Python code to create random kinetic mechanisms

This software can create random kinetic mechanisms and then derive the differential rate laws from them. It is useful for practicing writing systems of differential rate laws.

text/x-python RandomMech.py — 4.9 KB

File contents

from sympy import var
from random import random
from KinMech import *

def randomrxn(reagentlist, maxreactantstoich,
              maxproductstoich):  # generates a random reaction from reagentlist, where the order of the reaction
    # is controlled by maxreactantstoich and maxproductstoich.
    rxn = []
    reagent = []
    phaselist = ['l', 's', 'g', 'aq']
    puritylist = ['solution', 'solvent', 'pure']
    maxnumberofreactants = min(int(round(1 + (maxreactantstoich - 1) * random())), (len(reagentlist) - 1))
    totalstoich = 0
    # print ('maxnumberofreactants: '+str(maxnumberofreactants))
    for i in range(0, (maxnumberofreactants)):
        stoich = int(round(1 + (maxreactantstoich - 1) * random()))  # 1..maxreactantstoich
        # print ('reactants: '+str(i)+', stoich: '+str(stoich))
        if (maxreactantstoich - stoich - totalstoich) < 0:
            stoich = max(0, (maxreactantstoich - totalstoich))
        if stoich > 0:
            phase = phaselist[int(round((len(phaselist) - 1) * random()))]
            purity = puritylist[int(round((len(puritylist) - 1) * random()))]
            if phase == 'aq':
                purity = 'solution'
            if phase == 's':
                purity = 'pure'
            reagent = [stoich, reagentlist[i], 'reactant', phase, purity]
            totalstoich = totalstoich + stoich
            productlist = []
            for j in range(0, (len(reagentlist))):
                productlist.append(reagentlist[j])
            # print i
            for j in range(0, (i + 1)):
                if j <= i:
                    del productlist[0]
                # print productlist
            rxn.append(reagent)
    # print ('reagentlist: '+str(reagentlist)+ ' productlist: '+str(productlist))
    totalstoich = 0
    maxnumberofproducts = min(int(round(1 + (maxproductstoich - 1) * random())), (len(productlist)))
    for i in range(0, (maxnumberofproducts)):
        stoich = int(1 + (maxproductstoich - 1) * random())  # 1..maxproductstoich
        if (maxproductstoich - stoich - totalstoich) < 0:
            stoich = max(0, (maxproductstoich - totalstoich))
        if stoich > 0:
            phase = phaselist[int(round((len(phaselist) - 1) * random()))]
            purity = puritylist[int(round((len(puritylist) - 1) * random()))]
            if phase == 'aq':
                purity = 'solution'
            if phase == 's':
                purity = 'pure'
            if purity == 'solvent':
                purity = 'solution'
            reagent = [stoich, productlist[i], 'product', phase, purity]
            totalstoich = totalstoich + stoich
            rxn.append(reagent)
    return (rxn)


def randommech(maxrxn,
               maxreagents):  # generates a random mechanism with at most maxrxn reversible reactions (2*maxrxn reactions).
    # the mechanism will have at most maxreagents different species in it.

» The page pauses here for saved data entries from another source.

/-- Registers that lose their values: no other register changes, and nothing else. -/
theorem State.forget_spec (rs : List Reg) (kind : Reg → OpenValue) (s : State) :
    s.forget rs kind = { s with gpr := (s.forget rs kind).gpr } ∧ ∀ x, x ∉ rs → (s.forget rs kind).reg x = s.reg x := by
  have go : ∀ (rs : List Reg) (t : State), t = { s with gpr := t.gpr } →
      let u := rs.foldl (fun t r => t.setReg r (s.freeWord (kind r))) t
      u = { s with gpr := u.gpr } ∧ ∀ x, x ∉ rs → u.reg x = t.reg x := by
    intro rs
    induction rs with
    | nil => exact fun t ht => ⟨ht, fun _ _ => rfl⟩
    | cons r rs ih =>
      intro t ht
      have hu : t.setReg r (s.freeWord (kind r)) = { s with gpr := (t.setReg r (s.freeWord (kind r))).gpr } := by
        rw [State.setReg_eq, ht]
      obtain ⟨h, k⟩ := ih _ hu
      refine ⟨h, fun x hx => (k x fun hm => hx (.tail _ hm)).trans ?_⟩
      exact State.reg_setReg_other t _ fun e => hx (e ▸ .head _)
  exact go rs s rfl

/-- A register that loses its value has the open value of its own. -/
theorem State.forget_reg {rs : List Reg} {r : Reg} (kind : Reg → OpenValue) (s : State) (hr : r ∈ rs) (h0 : r ≠ 0) :
    (s.forget rs kind).reg r = s.freeWord (kind r) := by
  have keep : ∀ (rs : List Reg) (t : State), t.reg r = s.freeWord (kind r) →
      (rs.foldl (fun t r => t.setReg r (s.freeWord (kind r))) t).reg r = s.freeWord (kind r) := by
    intro rs
    induction rs with
    | nil => exact fun _ h => h
    | cons x rs ih =>
      refine fun t h => ih _ ?_
      by_cases e : r = x
      · rw [← e, State.reg_setReg_same, if_neg h0]
      · rw [State.reg_setReg_other t _ e, h]
  have go : ∀ (rs : List Reg) (t : State), r ∈ rs →
      (rs.foldl (fun t r => t.setReg r (s.freeWord (kind r))) t).reg r = s.freeWord (kind r) := by
    intro rs
    induction rs with
    | nil => exact fun _ h => nomatch h
    | cons x rs ih =>
      intro t h
      rcases List.mem_cons.1 h with rfl | h
      · exact keep rs _ (by rw [State.reg_setReg_same, if_neg h0])
      · exact ih _ h
  exact go rs s hr

/-- A program interrupted at an address or one instruction before it. -/
@[simp] theorem SavedWindow.near_iff {a : DWord} {w : SavedWindow} : w.near a = true ↔ w.addr = a ∨ w.addr = a - 4 := by
  simp [SavedWindow.near]

/-- No register differs. -/
@[simp] theorem SavedWindow.differing_eq_zero {s : State} {w : SavedWindow} : w.differing s = 0 ↔ w.gpr = s.gpr := by
  simp only [SavedWindow.differing, List.countP_eq_zero, List.mem_finRange, true_imp_iff, decide_eq_true_eq, not_not]
  exact ⟨fun h => Vector.ext fun i hi => h ⟨i, hi⟩, fun h i => by rw [h]⟩

/-- At most four registers differ. -/
@[simp] theorem SavedWindow.alike_iff {s : State} {w : SavedWindow} : w.alike s = true ↔ w.differing s ≤ 4 := by
  simp [SavedWindow.alike]

/-- A program that waits for a return. -/
@[simp] theorem State.mem_waiting {s : State} {w : SavedWindow} : w ∈ s.waiting ↔ w ∈ s.hiLoSaved ∧ w.resumed = false := by
  simp [State.waiting]

/-- When a return goes on with a program for certain (log 19). -/
theorem State.surelyResumes_iff {a : DWord} {s : State} {w : SavedWindow} :
    s.surelyResumes a w = true ↔ w.near a = true ∧ (s.waiting.head? = some w ∨ w.differing s ≤ 4)
      ∧ ∀ x, x ∈ s.waiting → (x.addr = w.addr ∧ x.window = w.window)
        ∨ (s.waiting.head? = some w ∧ ¬x.near a = true)
        ∨ (w.differing s < x.differing s ∧ ¬(s.waiting.head? = some x ∧ x.near a = true)) := by
  simp only [State.surelyResumes, SavedWindow.agrees, SavedWindow.alike_iff, Bool.and_eq_true, Bool.or_eq_true, beq_iff_eq,
    List.all_eq_true, Bool.not_eq_true', decide_eq_true_eq, ← Bool.not_eq_true, and_assoc, or_assoc]

/-- The program a return goes on with waits for it, and nothing else waits there that could be meant (log 19). -/
theorem State.returnProgram_eq_some {a : DWord} {s : State} {w : SavedWindow} (h : s.returnProgram a = some w) :
    w ∈ s.hiLoSaved ∧ w.resumed = false ∧ s.surelyResumes a w = true :=
  have hm := State.mem_waiting.1 (List.mem_of_find?_eq_some h)
  ⟨hm.1, hm.2, List.find?_some h⟩

/-- A return that resumes a program at its address: the program's window, and the handler's (70:R470, 42:R296). -/
theorem State.windowAt_resumed {a : DWord} {s : State} {w : SavedWindow} (h : s.returnProgram a = some w) (ha : w.addr = a) :
    s.windowAt a = { w.window with beforeLast := w.window.beforeLast ++ s.hiLo.last }
      ∧ (s.returnWindow true a).spoiled = [] := by
  have hne : w.addr ≠ a - 4#64 := by rw [ha]; bv_omega
  constructor <;> simp [State.windowAt, State.returnWindow, h, hne, HiLoWindow.empty, HiLoWindow.age]

/-- A return that resumes a program behind its instruction: its window is an instruction older. -/
theorem State.windowAt_skipped {a : DWord} {s : State} {w : SavedWindow} (h : s.returnProgram a = some w)
    (ha : w.addr = a - 4) :
    s.windowAt a = { last := [], beforeLast := w.window.last ++ s.hiLo.last, spoiled := [] }
      ∧ (s.returnWindow true a).spoiled = w.window.spoiled := by
  constructor <;> simp [State.windowAt, State.returnWindow, h, ha, HiLoWindow.empty, HiLoWindow.age]

/-- The registers of several windows. -/
theorem HiLoWindow.mem_gather {p : Reg → Bool} {ws : List HiLoWindow} {r : Reg} :
    (r ∈ (HiLoWindow.gather p ws).last ↔ (∃ w ∈ ws, r ∈ w.last) ∧ p r = true)
    ∧ (r ∈ (HiLoWindow.gather p ws).beforeLast ↔ (∃ w ∈ ws, r ∈ w.beforeLast) ∧ p r = true)
    ∧ (r ∈ (HiLoWindow.gather p ws).spoiled ↔ (∃ w ∈ ws, r ∈ w.spoiled) ∧ p r = true) := by
  simp [HiLoWindow.gather]

/-- The programs a return may go on with where none is certain (log 19). -/
@[simp] theorem State.mem_returnCandidates {a : DWord} {s : State} {w : SavedWindow} :
    w ∈ s.returnCandidates a ↔ w ∈ s.hiLoSaved ∧ (w.resumed = false ∨ w.addr = a ∨ w.addr = a - 4) := by
  simp [State.returnCandidates]

/-- The saved window a return resumes where no program is certain. -/
theorem State.returnWindow_open {a : DWord} {s : State} (h : s.returnProgram a = none) (skipped : Bool) :
    s.returnWindow skipped a
      = .gather (fun r => s.freeBit (.resumes skipped r)) ((s.returnCandidates a).map (·.window)) := by
  simp only [State.returnWindow, h]

/-- A return leaves the list of interrupted programs, but for the one it goes on with, if that is certain (log 19). -/
theorem State.windowsAfter_spec (a : DWord) (s : State) :
    (s.returnProgram a = none → s.windowsAfter a = s.hiLoSaved)
    ∧ ∀ w, s.returnProgram a = some w → s.windowsAfter a =
      if w.addr = a ∧ w.differing s ≤ 4 then s.hiLoSaved.erase w
      else s.hiLoSaved.replace w { w with resumed := true } := by
  constructor
  · intro h; simp [State.windowsAfter, h]
  · intro w h; simp only [State.windowsAfter, h, SavedWindow.alike_iff]

@[simp] theorem State.returnTo_pc (a : DWord) (s : State) : (s.returnTo a).pc = a := rfl
@[simp] theorem State.returnTo_npc (a : DWord) (s : State) : (s.returnTo a).npc = a + 4 := rfl
@[simp] theorem State.returnTo_ds (a : DWord) (s : State) : (s.returnTo a).ds = false := rfl
@[simp] theorem State.returnTo_hiLo (a : DWord) (s : State) : (s.returnTo a).hiLo = s.windowAt a := rfl
@[simp] theorem State.returnTo_hiLoSaved (a : DWord) (s : State) : (s.returnTo a).hiLoSaved = s.windowsAfter a := rfl

/-- The registers that a return leaves: only those of a window that ended with a skipped instruction change (70:R470). -/
theorem State.reg_returnTo (a : DWord) (s : State) {r : Reg} (h : r ∉ (s.returnWindow true a).spoiled) :
    (s.returnTo a).reg r = s.reg r :=
  (State.forget_spec _ .hazardAfter s).2 r h

/-- What an instruction leaves once the hazard behind it is settled (70:R470). -/
theorem State.settleHazard_eq_next {s t : State} {o : Host.Outcome State Fault Refusal} (h : s.settleHazard o = .next t) :
    ∃ u, o = .next u ∧ (t = u ∨ (u.trapped = false ∧ t = u.forget s.hiLo.spoiled .hazardAfter)) := by
  cases o with
  | next u =>
    refine ⟨u, rfl, ?_⟩
    unfold State.settleHazard at h
    dsimp only at h
    split at h
    · cases h; exact .inl rfl
    · rename_i hu
      cases h
      exact .inr ⟨by simpa using hu, rfl⟩
  | _ => cases h

end Sys2Proof.Machine
end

Maxreagents > maxrxn.
    # This will occasionally generate mechanisms which are unreasonable, but not often.  Even the
    # unreasonable ones are good for practice with mechanisms.
    maxreagents = max(maxreagents, (maxrxn + 1))  # insisting that the number of reagents is high enough
    # print 'maxreagents: '+str(maxreagents)
    mech = []
    possiblereagents = 'ABCDEFGHJKLMNPRSTUVWXYZ'
    reagentslist = []
    rateconstantindex = 1
    for i in range(0, min((maxreagents), (len(possiblereagents)))):
        reagentslist.append(possiblereagents[i])
        # print 'reagentslist: '+str(reagentslist)
    for i in range(0, max(1, (maxrxn - 1))):
        rateconstantstr = 'k_' + str(rateconstantindex)
        rateconstant = var(rateconstantstr)
        rxn = randomrxn(reagentslist, 2, 2)
        # set everything to aqueous solutions
        for j in range(0, len(rxn)):
            rxn[j][3] = 'aq'
            rxn[j][4] = 'solution'
        appendrxntomech(mech, rxn, rateconstant)
        rateconstantindex = rateconstantindex + 1
        if (round(random()) == 1.0):  # reversible rxn, so add the reaction in reverse
            rateconstantstr = 'k_' + str(rateconstantindex)
            rateconstant = var(rateconstantstr)
            reverserxn = []
            for j in range(0, len(rxn)):
                reverseindex = len(rxn) - j - 1
                if (rxn[reverseindex][2] == 'product'):
                    reverserxn.append([rxn[reverseindex][0], rxn[reverseindex][1], 'reactant', rxn[reverseindex][3],
                                       rxn[reverseindex][4]])
                else:
                    reverserxn.append([rxn[reverseindex][0], rxn[reverseindex][1], 'product', rxn[reverseindex][3],
                                       rxn[reverseindex][4]])
            appendrxntomech(mech, reverserxn, rateconstant)
            rateconstantindex = rateconstantindex + 1
        # now readjust the reagentlist so that reactions will not be repeated.  The dumb way is to just remove
        # the first reagent in the list.
        del reagentslist[0]
    # print 'reagentslist: '+str(reagentslist)
    return (mech)